DATASET RECORDS —
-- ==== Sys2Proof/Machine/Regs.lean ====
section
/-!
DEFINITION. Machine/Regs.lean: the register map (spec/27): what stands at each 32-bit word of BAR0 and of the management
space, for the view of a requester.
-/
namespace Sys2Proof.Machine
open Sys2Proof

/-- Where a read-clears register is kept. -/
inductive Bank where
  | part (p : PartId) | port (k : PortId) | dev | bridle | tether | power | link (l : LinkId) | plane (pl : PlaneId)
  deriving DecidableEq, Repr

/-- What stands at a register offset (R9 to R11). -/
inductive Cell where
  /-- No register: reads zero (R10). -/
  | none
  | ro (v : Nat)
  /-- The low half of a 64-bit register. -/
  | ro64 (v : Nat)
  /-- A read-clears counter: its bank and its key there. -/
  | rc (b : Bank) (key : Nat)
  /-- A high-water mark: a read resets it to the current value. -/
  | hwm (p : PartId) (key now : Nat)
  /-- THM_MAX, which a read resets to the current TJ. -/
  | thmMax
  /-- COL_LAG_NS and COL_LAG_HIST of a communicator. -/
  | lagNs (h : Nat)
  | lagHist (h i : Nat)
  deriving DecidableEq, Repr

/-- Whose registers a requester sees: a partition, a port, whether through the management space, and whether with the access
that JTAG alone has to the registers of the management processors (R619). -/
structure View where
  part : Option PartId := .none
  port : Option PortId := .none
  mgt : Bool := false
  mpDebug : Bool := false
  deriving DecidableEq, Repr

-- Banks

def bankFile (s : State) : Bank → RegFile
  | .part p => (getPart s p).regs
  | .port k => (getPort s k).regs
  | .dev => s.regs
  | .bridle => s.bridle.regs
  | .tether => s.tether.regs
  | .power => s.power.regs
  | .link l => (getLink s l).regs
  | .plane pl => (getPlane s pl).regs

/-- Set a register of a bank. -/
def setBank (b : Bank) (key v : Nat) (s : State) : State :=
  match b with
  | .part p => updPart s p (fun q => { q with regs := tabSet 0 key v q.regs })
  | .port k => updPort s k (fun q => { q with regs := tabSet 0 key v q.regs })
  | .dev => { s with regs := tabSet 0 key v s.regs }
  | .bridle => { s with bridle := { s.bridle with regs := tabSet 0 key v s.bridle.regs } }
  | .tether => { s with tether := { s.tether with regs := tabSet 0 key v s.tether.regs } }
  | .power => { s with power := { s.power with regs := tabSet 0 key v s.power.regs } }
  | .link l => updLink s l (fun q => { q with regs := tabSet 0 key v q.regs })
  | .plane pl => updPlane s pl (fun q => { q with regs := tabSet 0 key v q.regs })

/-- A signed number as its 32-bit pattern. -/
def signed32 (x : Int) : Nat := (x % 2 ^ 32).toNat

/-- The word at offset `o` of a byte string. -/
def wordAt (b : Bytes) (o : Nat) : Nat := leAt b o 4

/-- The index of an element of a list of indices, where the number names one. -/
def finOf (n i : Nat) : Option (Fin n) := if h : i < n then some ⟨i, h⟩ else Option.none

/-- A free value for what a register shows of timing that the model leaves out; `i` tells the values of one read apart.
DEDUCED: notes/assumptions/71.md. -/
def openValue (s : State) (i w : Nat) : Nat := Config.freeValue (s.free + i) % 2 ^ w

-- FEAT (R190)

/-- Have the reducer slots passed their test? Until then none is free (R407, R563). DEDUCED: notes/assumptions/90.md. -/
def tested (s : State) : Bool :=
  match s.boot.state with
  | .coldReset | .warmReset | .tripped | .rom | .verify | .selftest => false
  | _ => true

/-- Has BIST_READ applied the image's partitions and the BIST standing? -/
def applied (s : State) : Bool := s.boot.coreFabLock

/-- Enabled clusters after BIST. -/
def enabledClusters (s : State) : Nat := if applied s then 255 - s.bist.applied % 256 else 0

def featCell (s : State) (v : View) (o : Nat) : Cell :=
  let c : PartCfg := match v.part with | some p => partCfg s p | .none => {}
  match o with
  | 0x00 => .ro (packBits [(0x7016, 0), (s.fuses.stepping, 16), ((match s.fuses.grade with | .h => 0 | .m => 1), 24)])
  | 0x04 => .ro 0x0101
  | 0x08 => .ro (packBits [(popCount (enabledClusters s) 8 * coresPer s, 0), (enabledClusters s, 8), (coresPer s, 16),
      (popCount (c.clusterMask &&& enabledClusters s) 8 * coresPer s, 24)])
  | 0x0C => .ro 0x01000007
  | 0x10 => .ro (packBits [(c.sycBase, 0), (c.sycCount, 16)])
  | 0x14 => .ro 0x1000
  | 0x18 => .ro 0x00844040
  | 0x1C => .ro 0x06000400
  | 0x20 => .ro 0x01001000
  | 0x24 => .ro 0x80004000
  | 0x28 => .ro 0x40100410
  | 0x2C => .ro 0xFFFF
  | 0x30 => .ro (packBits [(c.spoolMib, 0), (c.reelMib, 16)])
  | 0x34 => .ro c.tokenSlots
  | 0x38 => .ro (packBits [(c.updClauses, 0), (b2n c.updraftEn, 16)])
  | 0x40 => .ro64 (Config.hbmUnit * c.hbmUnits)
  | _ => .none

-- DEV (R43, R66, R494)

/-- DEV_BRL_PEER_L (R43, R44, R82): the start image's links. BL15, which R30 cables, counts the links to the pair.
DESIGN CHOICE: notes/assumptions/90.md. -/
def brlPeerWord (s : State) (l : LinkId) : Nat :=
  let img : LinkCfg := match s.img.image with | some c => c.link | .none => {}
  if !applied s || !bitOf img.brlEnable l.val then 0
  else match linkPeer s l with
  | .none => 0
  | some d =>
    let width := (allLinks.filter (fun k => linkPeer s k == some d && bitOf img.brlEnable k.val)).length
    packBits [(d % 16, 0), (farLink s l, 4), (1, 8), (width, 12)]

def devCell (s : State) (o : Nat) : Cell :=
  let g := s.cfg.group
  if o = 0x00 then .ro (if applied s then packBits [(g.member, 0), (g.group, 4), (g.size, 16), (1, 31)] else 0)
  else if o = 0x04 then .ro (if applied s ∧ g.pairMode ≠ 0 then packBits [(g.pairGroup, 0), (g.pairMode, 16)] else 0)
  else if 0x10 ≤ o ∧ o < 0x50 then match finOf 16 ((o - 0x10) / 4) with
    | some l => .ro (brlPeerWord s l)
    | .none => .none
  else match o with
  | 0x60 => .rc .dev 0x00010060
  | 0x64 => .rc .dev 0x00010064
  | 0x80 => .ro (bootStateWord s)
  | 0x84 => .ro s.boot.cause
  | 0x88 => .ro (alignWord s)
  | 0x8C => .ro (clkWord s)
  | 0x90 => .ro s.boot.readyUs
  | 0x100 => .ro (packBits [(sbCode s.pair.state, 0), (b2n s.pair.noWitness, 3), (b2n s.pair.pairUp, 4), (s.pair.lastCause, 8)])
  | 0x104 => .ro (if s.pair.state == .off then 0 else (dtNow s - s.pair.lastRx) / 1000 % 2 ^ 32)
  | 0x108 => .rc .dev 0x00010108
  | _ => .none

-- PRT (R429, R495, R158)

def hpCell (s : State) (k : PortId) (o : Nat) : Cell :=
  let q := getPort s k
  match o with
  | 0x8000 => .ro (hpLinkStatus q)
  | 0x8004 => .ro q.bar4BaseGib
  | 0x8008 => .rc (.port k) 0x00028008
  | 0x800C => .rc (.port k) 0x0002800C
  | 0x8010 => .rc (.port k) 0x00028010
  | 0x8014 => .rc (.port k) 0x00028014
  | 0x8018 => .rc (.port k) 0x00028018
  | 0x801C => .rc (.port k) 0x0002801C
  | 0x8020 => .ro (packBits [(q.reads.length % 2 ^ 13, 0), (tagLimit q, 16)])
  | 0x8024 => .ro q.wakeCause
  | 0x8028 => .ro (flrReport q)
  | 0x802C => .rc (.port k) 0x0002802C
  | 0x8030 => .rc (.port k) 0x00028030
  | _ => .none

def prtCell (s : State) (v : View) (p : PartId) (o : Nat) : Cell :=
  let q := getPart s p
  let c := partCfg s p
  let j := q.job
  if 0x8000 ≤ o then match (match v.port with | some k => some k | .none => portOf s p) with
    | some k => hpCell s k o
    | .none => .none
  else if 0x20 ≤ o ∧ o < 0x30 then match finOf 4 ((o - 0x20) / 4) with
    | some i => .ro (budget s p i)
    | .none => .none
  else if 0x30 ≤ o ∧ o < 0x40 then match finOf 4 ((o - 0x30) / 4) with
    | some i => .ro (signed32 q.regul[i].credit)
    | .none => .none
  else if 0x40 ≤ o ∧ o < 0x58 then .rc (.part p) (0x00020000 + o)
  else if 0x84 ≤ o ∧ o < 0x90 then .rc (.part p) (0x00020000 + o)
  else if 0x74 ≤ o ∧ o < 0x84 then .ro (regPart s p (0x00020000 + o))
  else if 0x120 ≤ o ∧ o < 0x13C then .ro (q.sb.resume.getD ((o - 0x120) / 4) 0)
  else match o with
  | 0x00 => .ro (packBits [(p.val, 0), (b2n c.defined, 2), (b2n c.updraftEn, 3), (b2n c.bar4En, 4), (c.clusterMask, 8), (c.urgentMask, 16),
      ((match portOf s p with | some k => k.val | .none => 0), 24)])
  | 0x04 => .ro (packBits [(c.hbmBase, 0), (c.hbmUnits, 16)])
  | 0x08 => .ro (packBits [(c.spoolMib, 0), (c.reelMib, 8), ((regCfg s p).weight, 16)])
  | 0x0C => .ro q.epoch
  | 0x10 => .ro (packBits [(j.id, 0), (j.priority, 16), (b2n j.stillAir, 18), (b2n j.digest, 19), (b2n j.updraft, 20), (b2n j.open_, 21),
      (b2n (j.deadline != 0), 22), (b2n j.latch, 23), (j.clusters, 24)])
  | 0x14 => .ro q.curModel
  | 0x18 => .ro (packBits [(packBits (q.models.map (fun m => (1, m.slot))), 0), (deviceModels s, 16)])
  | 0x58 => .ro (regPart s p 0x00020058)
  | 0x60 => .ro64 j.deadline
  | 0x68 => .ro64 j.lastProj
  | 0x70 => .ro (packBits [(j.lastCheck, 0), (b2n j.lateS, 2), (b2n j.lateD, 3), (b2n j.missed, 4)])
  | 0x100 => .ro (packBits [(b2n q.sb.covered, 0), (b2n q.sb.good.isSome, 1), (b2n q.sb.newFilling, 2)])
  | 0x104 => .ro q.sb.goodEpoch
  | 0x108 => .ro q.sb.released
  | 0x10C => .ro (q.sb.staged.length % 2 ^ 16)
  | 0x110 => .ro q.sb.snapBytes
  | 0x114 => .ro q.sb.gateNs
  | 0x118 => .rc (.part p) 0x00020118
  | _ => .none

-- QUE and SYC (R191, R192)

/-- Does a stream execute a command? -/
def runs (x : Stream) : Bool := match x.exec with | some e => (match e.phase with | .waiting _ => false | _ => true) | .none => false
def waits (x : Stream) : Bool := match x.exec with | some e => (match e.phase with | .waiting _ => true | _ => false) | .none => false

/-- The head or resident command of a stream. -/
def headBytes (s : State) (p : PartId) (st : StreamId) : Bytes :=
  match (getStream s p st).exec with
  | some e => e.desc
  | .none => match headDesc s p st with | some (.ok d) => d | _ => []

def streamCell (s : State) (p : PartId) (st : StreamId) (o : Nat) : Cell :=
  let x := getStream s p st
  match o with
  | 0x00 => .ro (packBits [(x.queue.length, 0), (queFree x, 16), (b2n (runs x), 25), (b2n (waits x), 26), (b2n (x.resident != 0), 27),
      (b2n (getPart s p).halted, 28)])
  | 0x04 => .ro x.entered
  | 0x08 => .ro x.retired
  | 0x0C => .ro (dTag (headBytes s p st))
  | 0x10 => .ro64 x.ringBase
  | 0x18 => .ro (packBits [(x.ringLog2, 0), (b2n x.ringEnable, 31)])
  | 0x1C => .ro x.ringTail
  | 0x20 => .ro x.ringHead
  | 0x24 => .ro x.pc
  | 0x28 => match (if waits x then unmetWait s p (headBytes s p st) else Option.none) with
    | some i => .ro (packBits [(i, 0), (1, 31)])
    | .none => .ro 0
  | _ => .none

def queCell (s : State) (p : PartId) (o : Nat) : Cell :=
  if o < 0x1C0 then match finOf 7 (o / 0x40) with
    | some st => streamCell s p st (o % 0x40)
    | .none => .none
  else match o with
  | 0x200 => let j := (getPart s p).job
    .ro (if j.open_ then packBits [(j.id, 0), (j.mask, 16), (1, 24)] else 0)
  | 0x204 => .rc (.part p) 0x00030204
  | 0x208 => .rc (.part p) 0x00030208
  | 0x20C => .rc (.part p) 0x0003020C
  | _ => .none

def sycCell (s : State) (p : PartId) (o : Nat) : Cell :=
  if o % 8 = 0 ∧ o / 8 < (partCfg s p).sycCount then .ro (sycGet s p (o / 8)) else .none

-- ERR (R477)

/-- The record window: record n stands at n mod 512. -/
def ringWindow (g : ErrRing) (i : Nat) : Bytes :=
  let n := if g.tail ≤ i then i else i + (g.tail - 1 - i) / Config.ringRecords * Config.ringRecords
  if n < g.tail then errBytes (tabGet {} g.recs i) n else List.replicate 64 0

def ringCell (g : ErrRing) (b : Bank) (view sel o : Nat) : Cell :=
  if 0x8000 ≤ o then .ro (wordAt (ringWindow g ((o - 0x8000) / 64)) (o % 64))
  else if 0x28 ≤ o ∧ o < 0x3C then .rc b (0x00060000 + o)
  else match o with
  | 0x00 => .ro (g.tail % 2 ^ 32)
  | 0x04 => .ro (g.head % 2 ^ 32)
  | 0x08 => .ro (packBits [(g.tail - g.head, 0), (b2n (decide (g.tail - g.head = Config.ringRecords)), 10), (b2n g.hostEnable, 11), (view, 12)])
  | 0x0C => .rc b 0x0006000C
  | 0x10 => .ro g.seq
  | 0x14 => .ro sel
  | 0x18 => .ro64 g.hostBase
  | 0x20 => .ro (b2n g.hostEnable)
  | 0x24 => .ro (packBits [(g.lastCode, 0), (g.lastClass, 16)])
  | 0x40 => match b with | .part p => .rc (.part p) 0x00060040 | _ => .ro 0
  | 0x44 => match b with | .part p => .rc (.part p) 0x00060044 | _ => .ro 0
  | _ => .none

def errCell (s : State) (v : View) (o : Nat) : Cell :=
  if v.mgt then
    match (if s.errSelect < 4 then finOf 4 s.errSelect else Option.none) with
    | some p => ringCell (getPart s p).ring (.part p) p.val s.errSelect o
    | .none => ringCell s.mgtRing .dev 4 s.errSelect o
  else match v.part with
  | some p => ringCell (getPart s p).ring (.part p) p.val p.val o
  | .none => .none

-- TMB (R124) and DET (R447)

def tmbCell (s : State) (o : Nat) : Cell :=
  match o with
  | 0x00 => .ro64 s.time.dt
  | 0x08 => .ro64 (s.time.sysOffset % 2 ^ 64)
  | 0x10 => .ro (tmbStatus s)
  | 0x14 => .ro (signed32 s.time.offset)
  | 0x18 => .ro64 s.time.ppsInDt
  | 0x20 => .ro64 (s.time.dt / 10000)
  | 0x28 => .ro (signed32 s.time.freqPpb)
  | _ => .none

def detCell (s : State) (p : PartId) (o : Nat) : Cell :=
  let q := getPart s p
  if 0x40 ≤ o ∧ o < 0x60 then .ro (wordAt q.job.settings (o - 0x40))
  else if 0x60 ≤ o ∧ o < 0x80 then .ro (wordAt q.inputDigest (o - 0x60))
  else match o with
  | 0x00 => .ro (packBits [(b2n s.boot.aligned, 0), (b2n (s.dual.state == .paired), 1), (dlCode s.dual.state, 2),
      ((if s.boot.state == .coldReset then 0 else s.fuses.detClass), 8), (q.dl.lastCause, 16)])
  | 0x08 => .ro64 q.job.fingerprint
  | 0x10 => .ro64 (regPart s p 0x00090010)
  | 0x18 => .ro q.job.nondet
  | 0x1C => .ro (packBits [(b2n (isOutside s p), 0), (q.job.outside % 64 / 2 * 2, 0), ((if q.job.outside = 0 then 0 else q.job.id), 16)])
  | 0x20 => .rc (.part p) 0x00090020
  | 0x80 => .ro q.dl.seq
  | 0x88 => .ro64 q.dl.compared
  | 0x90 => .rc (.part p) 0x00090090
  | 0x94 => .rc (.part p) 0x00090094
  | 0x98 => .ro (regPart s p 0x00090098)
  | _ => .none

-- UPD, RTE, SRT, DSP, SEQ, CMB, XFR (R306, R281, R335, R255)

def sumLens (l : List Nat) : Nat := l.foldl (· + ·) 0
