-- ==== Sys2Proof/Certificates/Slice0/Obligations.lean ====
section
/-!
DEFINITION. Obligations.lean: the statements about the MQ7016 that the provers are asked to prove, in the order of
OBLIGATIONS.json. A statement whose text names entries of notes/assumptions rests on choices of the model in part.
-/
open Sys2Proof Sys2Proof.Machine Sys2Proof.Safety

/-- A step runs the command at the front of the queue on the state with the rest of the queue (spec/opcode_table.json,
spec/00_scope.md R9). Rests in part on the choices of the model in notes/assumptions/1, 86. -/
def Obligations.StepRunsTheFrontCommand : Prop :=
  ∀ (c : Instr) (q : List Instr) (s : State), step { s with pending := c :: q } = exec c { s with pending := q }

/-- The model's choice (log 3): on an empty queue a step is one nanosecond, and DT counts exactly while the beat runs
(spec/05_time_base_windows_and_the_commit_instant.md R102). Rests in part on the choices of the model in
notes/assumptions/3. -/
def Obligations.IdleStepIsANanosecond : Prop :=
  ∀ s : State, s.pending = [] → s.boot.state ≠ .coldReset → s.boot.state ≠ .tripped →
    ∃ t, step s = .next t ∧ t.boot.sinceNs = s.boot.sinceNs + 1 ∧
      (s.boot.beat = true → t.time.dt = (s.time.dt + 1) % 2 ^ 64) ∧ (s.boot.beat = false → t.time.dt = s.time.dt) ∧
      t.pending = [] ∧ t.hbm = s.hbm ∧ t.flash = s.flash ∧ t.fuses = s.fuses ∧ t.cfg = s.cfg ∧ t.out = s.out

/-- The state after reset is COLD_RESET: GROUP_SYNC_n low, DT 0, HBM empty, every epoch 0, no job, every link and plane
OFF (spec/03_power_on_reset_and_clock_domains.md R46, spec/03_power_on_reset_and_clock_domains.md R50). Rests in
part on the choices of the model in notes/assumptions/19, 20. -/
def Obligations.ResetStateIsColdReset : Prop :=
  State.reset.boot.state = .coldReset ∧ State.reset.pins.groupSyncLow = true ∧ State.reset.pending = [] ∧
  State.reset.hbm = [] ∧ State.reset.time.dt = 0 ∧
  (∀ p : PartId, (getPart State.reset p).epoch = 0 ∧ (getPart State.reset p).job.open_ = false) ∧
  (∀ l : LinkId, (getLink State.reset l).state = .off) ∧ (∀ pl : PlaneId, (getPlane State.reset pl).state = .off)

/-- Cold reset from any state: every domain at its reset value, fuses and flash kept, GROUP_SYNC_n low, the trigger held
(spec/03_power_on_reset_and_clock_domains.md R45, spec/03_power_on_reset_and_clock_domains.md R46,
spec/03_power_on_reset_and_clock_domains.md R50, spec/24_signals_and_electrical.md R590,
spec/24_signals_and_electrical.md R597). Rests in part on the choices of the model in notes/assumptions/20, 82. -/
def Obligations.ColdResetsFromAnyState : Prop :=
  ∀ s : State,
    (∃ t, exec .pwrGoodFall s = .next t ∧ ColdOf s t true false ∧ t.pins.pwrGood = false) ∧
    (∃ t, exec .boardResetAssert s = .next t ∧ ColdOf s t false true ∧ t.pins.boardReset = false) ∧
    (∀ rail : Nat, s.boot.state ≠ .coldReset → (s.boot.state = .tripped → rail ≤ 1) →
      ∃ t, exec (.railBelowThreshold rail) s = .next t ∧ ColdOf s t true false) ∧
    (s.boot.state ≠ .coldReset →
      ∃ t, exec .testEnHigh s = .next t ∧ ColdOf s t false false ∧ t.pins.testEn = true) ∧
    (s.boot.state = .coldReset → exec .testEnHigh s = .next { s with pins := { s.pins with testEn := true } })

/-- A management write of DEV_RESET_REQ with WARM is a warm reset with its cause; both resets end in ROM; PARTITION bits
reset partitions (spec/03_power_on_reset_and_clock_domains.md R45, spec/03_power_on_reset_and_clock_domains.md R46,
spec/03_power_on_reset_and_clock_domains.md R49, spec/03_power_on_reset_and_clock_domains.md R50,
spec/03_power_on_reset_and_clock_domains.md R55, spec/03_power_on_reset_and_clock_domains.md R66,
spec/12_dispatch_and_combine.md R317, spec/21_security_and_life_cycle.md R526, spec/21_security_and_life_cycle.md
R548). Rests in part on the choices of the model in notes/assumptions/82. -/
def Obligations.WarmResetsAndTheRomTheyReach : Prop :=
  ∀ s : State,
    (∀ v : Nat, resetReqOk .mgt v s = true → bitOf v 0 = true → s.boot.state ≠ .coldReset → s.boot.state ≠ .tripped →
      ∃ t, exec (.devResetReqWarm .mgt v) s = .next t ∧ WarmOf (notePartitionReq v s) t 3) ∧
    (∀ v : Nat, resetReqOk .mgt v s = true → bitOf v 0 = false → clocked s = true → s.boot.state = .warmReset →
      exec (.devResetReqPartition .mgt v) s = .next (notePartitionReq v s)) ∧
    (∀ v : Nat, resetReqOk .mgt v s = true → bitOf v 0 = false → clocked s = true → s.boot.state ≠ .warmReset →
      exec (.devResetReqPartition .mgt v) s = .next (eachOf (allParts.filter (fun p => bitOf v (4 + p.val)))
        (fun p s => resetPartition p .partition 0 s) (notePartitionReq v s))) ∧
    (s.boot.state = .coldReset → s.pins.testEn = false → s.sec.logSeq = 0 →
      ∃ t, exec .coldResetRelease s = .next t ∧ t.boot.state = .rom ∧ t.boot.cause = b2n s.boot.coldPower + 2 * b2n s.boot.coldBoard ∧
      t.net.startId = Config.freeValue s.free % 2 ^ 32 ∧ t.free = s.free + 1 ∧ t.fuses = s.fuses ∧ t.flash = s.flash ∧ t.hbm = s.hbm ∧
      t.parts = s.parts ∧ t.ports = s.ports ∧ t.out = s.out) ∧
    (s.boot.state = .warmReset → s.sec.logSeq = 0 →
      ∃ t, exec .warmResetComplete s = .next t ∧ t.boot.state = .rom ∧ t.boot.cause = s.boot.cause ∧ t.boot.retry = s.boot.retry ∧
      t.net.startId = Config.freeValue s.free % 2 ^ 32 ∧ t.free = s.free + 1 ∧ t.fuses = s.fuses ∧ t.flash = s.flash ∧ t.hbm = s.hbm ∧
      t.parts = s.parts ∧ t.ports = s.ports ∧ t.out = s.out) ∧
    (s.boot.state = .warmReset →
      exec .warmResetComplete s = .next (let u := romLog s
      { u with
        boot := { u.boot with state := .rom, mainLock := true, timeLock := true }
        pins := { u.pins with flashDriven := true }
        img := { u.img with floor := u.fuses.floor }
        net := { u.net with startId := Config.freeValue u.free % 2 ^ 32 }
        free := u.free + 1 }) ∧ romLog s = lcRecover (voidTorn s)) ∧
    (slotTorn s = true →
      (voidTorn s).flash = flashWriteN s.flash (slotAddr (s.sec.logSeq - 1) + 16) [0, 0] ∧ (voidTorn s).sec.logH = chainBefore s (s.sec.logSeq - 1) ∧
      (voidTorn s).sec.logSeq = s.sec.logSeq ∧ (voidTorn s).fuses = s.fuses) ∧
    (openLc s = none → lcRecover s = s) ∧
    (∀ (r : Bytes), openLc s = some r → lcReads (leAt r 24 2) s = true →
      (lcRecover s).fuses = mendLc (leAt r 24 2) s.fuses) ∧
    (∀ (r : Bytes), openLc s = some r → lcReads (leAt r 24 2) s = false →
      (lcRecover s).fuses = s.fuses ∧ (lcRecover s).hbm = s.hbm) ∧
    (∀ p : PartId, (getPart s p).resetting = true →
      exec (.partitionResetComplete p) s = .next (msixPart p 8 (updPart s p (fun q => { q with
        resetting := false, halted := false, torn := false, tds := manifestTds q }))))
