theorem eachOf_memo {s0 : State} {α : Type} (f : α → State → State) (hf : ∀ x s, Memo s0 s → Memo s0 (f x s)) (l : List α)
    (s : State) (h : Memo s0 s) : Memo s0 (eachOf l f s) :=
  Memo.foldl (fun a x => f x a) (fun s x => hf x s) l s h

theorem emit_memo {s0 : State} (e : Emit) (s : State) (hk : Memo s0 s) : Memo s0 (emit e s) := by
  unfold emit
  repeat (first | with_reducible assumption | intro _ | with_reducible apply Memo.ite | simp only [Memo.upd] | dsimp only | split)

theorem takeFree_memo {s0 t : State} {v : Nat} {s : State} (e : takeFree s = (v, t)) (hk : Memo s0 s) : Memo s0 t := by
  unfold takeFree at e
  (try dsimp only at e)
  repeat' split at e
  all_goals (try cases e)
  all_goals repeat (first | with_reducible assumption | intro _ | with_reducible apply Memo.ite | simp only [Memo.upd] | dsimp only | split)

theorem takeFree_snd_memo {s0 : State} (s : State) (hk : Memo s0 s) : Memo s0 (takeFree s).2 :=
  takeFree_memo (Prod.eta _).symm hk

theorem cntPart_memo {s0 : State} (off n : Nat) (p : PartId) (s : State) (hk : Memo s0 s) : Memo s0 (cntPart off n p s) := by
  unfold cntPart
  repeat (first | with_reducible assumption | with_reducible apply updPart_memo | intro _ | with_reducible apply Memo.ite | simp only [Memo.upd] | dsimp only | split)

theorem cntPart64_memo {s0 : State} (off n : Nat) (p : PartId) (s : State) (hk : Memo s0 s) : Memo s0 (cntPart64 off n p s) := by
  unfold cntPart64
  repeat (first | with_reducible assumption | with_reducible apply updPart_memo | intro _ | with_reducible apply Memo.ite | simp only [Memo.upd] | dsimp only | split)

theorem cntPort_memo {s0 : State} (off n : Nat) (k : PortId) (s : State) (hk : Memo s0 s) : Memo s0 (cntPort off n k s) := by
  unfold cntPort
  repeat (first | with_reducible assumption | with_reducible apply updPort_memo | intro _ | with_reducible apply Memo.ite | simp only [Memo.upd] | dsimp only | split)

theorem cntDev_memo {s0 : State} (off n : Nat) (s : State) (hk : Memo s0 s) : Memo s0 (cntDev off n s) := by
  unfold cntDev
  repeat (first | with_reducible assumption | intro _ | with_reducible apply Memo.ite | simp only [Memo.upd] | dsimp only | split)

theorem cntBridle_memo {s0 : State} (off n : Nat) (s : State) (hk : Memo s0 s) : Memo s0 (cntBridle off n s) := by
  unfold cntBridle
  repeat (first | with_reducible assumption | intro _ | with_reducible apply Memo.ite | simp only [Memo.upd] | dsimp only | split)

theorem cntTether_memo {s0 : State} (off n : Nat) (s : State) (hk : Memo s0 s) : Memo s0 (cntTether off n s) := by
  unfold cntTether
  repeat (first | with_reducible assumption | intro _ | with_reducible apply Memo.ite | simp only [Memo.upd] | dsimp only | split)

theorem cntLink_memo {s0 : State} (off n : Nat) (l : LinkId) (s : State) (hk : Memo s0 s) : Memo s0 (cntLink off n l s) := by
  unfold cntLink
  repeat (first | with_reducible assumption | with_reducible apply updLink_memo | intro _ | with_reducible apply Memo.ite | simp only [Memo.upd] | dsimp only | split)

TASK BRIEF — Above are some records; copy exactly the lines from the one with "exec .warmResetComplete s = .next (let" through the one with "(lcRecover s).fuses = mendLc", both included, and no others.

OUTPUT OF THE EXERCISE —
      exec .warmResetComplete s = .next (let u := romLog s
      { u with
        boot := { u.boot with state := .rom, mainLock := true, timeLock := true }
        pins := { u.pins with flashDriven := true }
        img := { u.img with floor := u.fuses.floor }
        net := { u.net with startId := Config.freeValue u.free % 2 ^ 32 }
        free := u.free + 1 }) ∧ romLog s = lcRecover (voidTorn s)) ∧
    (slotTorn s = true →
      (voidTorn s).flash = flashWriteN s.flash (slotAddr (s.sec.logSeq - 1) + 16) [0, 0] ∧ (voidTorn s).sec.logH = chainBefore s (s.sec.logSeq - 1) ∧
      (voidTorn s).sec.logSeq = s.sec.logSeq ∧ (voidTorn s).fuses = s.fuses) ∧
    (openLc s = none → lcRecover s = s) ∧
    (∀ (r : Bytes), openLc s = some r → lcReads (leAt r 24 2) s = true →
      (lcRecover s).fuses = mendLc (leAt r 24 2) s.fuses) ∧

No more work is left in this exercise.